DATA SHOWN.
/-! Table 20.6. -/
def Reg.PWR_INT_STATUS_STATE_CHANGE : Fld := ⟨12, 0x200, 0, 1, .rw1c, 0, 0, 1, false, false⟩
def Reg.PWR_INT_EN_STATE_CHANGE : Fld := ⟨12, 0x204, 0, 1, .rw, 0, 0, 1, false, false⟩
def Reg.PWR_INT_STATUS_FLOOR_BREACH : Fld := ⟨12, 0x200, 1, 1, .rw1c, 0, 0, 1, false, false⟩
def Reg.PWR_INT_EN_FLOOR_BREACH : Fld := ⟨12, 0x204, 1, 1, .rw, 0, 0, 1, false, false⟩
def Reg.PWR_INT_STATUS_BREACH_CLEAR : Fld := ⟨12, 0x200, 2, 1, .rw1c, 0, 0, 1, false, false⟩
def Reg.PWR_INT_EN_BREACH_CLEAR : Fld := ⟨12, 0x204, 2, 1, .rw, 0, 0, 1, false, false⟩
def Reg.PWR_INT_STATUS_PMBUS_ERR : Fld := ⟨12, 0x200, 3, 1, .rw1c, 0, 0, 1, false, false⟩
def Reg.PWR_INT_EN_PMBUS_ERR : Fld := ⟨12, 0x204, 3, 1, .rw, 0, 0, 1, false, false⟩

/-! Table 5.9. -/
def Reg.RUL_STG_DATA : Fld := ⟨3, 0x100, 0, 32, .rw, 0, 4, 36, true, false⟩

/-! Table 6.17. -/
def Reg.TBL_DATA : Fld := ⟨4, 0x100, 0, 32, .rw, 0, 4, 32, true, false⟩

/-! Table 14.7. -/
def Reg.SLU_DATA : Fld := ⟨6, 0x40, 0, 32, .rw, 0, 4, 16, true, false⟩

/-! Table 15.10. -/
def Reg.PMP_DESC_W : Fld := ⟨8, 0x84, 0, 32, .ro, 0, 4, 4, true, false⟩

/-! Table 6.17. -/
def Reg.TBL_PORT_USED : Fld := ⟨4, 0xA00, 0, 18, .ro, 0, 4, 85, false, false⟩

/-! Table 3.12. -/
def Reg.WEIR_ADMIT_CNT : Fld := ⟨1, 0x100, 0, 64, .rc, 0, 0, 1, false, true⟩
def Reg.WEIR_ADMIT_CNT_HI : Fld := ⟨1, 0x104, 0, 32, .ro, 0, 0, 1, false, true⟩
def Reg.WEIR_SEND_CNT : Fld := ⟨1, 0x108, 0, 64, .rc, 0, 0, 1, false, true⟩
def Reg.WEIR_SEND_CNT_HI : Fld := ⟨1, 0x10C, 0, 32, .ro, 0, 0, 1, false, true⟩
def Reg.WEIR_REFUSE_DEV : Fld := ⟨1, 0x110, 0, 64, .rc, 0, 0, 1, false, true⟩
def Reg.WEIR_REFUSE_DEV_HI : Fld := ⟨1, 0x114, 0, 32, .ro, 0, 0, 1, false, true⟩
def Reg.WEIR_REFUSE_DOM : Fld := ⟨1, 0x118, 0, 64, .rc, 0, 0, 1, false, true⟩
def Reg.WEIR_REFUSE_DOM_HI : Fld := ⟨1, 0x11C, 0, 32, .ro, 0, 0, 1, false, true⟩
def Reg.WEIR_LATE_CNT : Fld := ⟨1, 0x120, 0, 64, .rc, 0, 0, 1, false, true⟩
def Reg.WEIR_LATE_CNT_HI : Fld := ⟨1, 0x124, 0, 32, .ro, 0, 0, 1, false, true⟩
def Reg.WEIR_DOUBLE_CNT : Fld := ⟨1, 0x128, 0, 64, .rc, 0, 0, 1, false, true⟩
def Reg.WEIR_DOUBLE_CNT_HI : Fld := ⟨1, 0x12C, 0, 32, .ro, 0, 0, 1, false, true⟩
def Reg.WEIR_INFLIGHT_HWM : Fld := ⟨1, 0x130, 0, 64, .rc, 0, 0, 1, false, true⟩
def Reg.WEIR_INFLIGHT_HWM_HI : Fld := ⟨1, 0x134, 0, 32, .ro, 0, 0, 1, false, true⟩

/-! Table 4.12. -/
def Reg.RUN_REJECT_CNT : Fld := ⟨2, 0x138, 0, 64, .rc, 0, 0, 1, false, false⟩
def Reg.RUN_REJECT_CNT_HI : Fld := ⟨2, 0x13C, 0, 32, .ro, 0, 0, 1, false, false⟩
def Reg.RUN_OK_CNT : Fld := ⟨2, 0x140, 0, 64, .rc, 0, 0, 1, false, false⟩
def Reg.RUN_OK_CNT_HI : Fld := ⟨2, 0x144, 0, 32, .ro, 0, 0, 1, false, false⟩

/-! Table 5.9. -/
def Reg.RUL_COMMIT_CNT : Fld := ⟨3, 0x300, 0, 64, .rc, 0, 0, 1, false, false⟩
def Reg.RUL_COMMIT_CNT_HI : Fld := ⟨3, 0x304, 0, 32, .ro, 0, 0, 1, false, false⟩
def Reg.RUL_BUSY_CNT : Fld := ⟨3, 0x308, 0, 64, .rc, 0, 0, 1, false, false⟩
def Reg.RUL_BUSY_CNT_HI : Fld := ⟨3, 0x30C, 0, 32, .ro, 0, 0, 1, false, false⟩

/-! Table 6.22. -/
def Reg.TBL_LEARN_CNT : Fld := ⟨4, 0x300, 0, 64, .rc, 0, 0, 1, false, false⟩
def Reg.TBL_LEARN_CNT_HI : Fld := ⟨4, 0x304, 0, 32, .ro, 0, 0, 1, false, false⟩
def Reg.TBL_LEARN_FAIL : Fld := ⟨4, 0x308, 0, 64, .rc, 0, 0, 1, false, false⟩
def Reg.TBL_LEARN_FAIL_HI : Fld := ⟨4, 0x30C, 0, 32, .ro, 0, 0, 1, false, false⟩
def Reg.TBL_LEARN_DROP : Fld := ⟨4, 0x310, 0, 64, .rc, 0, 0, 1, false, false⟩
def Reg.TBL_LEARN_DROP_HI : Fld := ⟨4, 0x314, 0, 32, .ro, 0, 0, 1, false, false⟩
def Reg.TBL_LEARN_BAD : Fld := ⟨4, 0x318, 0, 64, .rc, 0, 0, 1, false, false⟩
def Reg.TBL_LEARN_BAD_HI : Fld := ⟨4, 0x31C, 0, 32, .ro, 0, 0, 1, false, false⟩
def Reg.TBL_LEARN_LIMIT : Fld := ⟨4, 0x320, 0, 64, .rc, 0, 0, 1, false, false⟩
def Reg.TBL_LEARN_LIMIT_HI : Fld := ⟨4, 0x324, 0, 32, .ro, 0, 0, 1, false, false⟩
def Reg.TBL_MOVE_CNT : Fld := ⟨4, 0x328, 0, 64, .rc, 0, 0, 1, false, false⟩
def Reg.TBL_MOVE_CNT_HI : Fld := ⟨4, 0x32C, 0, 32, .ro, 0, 0, 1, false, false⟩
def Reg.TBL_MOVE_DENY : Fld := ⟨4, 0x330, 0, 64, .rc, 0, 0, 1, false, false⟩
def Reg.TBL_MOVE_DENY_HI : Fld := ⟨4, 0x334, 0, 32, .ro, 0, 0, 1, false, false⟩
def Reg.TBL_AGE_CNT : Fld := ⟨4, 0x338, 0, 64, .rc, 0, 0, 1, false, false⟩
def Reg.TBL_AGE_CNT_HI : Fld := ⟨4, 0x33C, 0, 32, .ro, 0, 0, 1, false, false⟩
def Reg.TBL_EVICT_L2 : Fld := ⟨4, 0x340, 0, 64, .rc, 0, 0, 1, false, false⟩
def Reg.TBL_EVICT_L2_HI : Fld := ⟨4, 0x344, 0, 32, .ro, 0, 0, 1, false, false⟩
def Reg.TBL_EVICT_FLOW : Fld := ⟨4, 0x348, 0, 64, .rc, 0, 0, 1, false, false⟩
def Reg.TBL_EVICT_FLOW_HI : Fld := ⟨4, 0x34C, 0, 32, .ro, 0, 0, 1, false, false⟩
def Reg.TBL_FLOW_FULL : Fld := ⟨4, 0x350, 0, 64, .rc, 0, 0, 1, false, false⟩
def Reg.TBL_FLOW_FULL_HI : Fld := ⟨4, 0x354, 0, 32, .ro, 0, 0, 1, false, false⟩
def Reg.TBL_CTX_LOST : Fld := ⟨4, 0x358, 0, 64, .rc, 0, 0, 1, false, false⟩
def Reg.TBL_CTX_LOST_HI : Fld := ⟨4, 0x35C, 0, 32, .ro, 0, 0, 1, false, false⟩
def Reg.TBL_EP_FULL : Fld := ⟨4, 0x360, 0, 64, .rc, 0, 0, 1, false, false⟩
def Reg.TBL_EP_FULL_HI : Fld := ⟨4, 0x364, 0, 32, .ro, 0, 0, 1, false, false⟩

EXERCISE DIRECTIONS.
From the records above, copy out the line with "Table 14.7. -/", the line with "def Reg.WEIR_REFUSE_DEV_HI : Fld", and every line between them, word for word.

FINISHED TASK.
/-! Table 14.7. -/
def Reg.SLU_DATA : Fld := ⟨6, 0x40, 0, 32, .rw, 0, 4, 16, true, false⟩

/-! Table 15.10. -/
def Reg.PMP_DESC_W : Fld := ⟨8, 0x84, 0, 32, .ro, 0, 4, 4, true, false⟩

/-! Table 6.17. -/
def Reg.TBL_PORT_USED : Fld := ⟨4, 0xA00, 0, 18, .ro, 0, 4, 85, false, false⟩

/-! Table 3.12. -/
def Reg.WEIR_ADMIT_CNT : Fld := ⟨1, 0x100, 0, 64, .rc, 0, 0, 1, false, true⟩
def Reg.WEIR_ADMIT_CNT_HI : Fld := ⟨1, 0x104, 0, 32, .ro, 0, 0, 1, false, true⟩
def Reg.WEIR_SEND_CNT : Fld := ⟨1, 0x108, 0, 64, .rc, 0, 0, 1, false, true⟩
def Reg.WEIR_SEND_CNT_HI : Fld := ⟨1, 0x10C, 0, 32, .ro, 0, 0, 1, false, true⟩
def Reg.WEIR_REFUSE_DEV : Fld := ⟨1, 0x110, 0, 64, .rc, 0, 0, 1, false, true⟩
def Reg.WEIR_REFUSE_DEV_HI : Fld := ⟨1, 0x114, 0, 32, .ro, 0, 0, 1, false, true⟩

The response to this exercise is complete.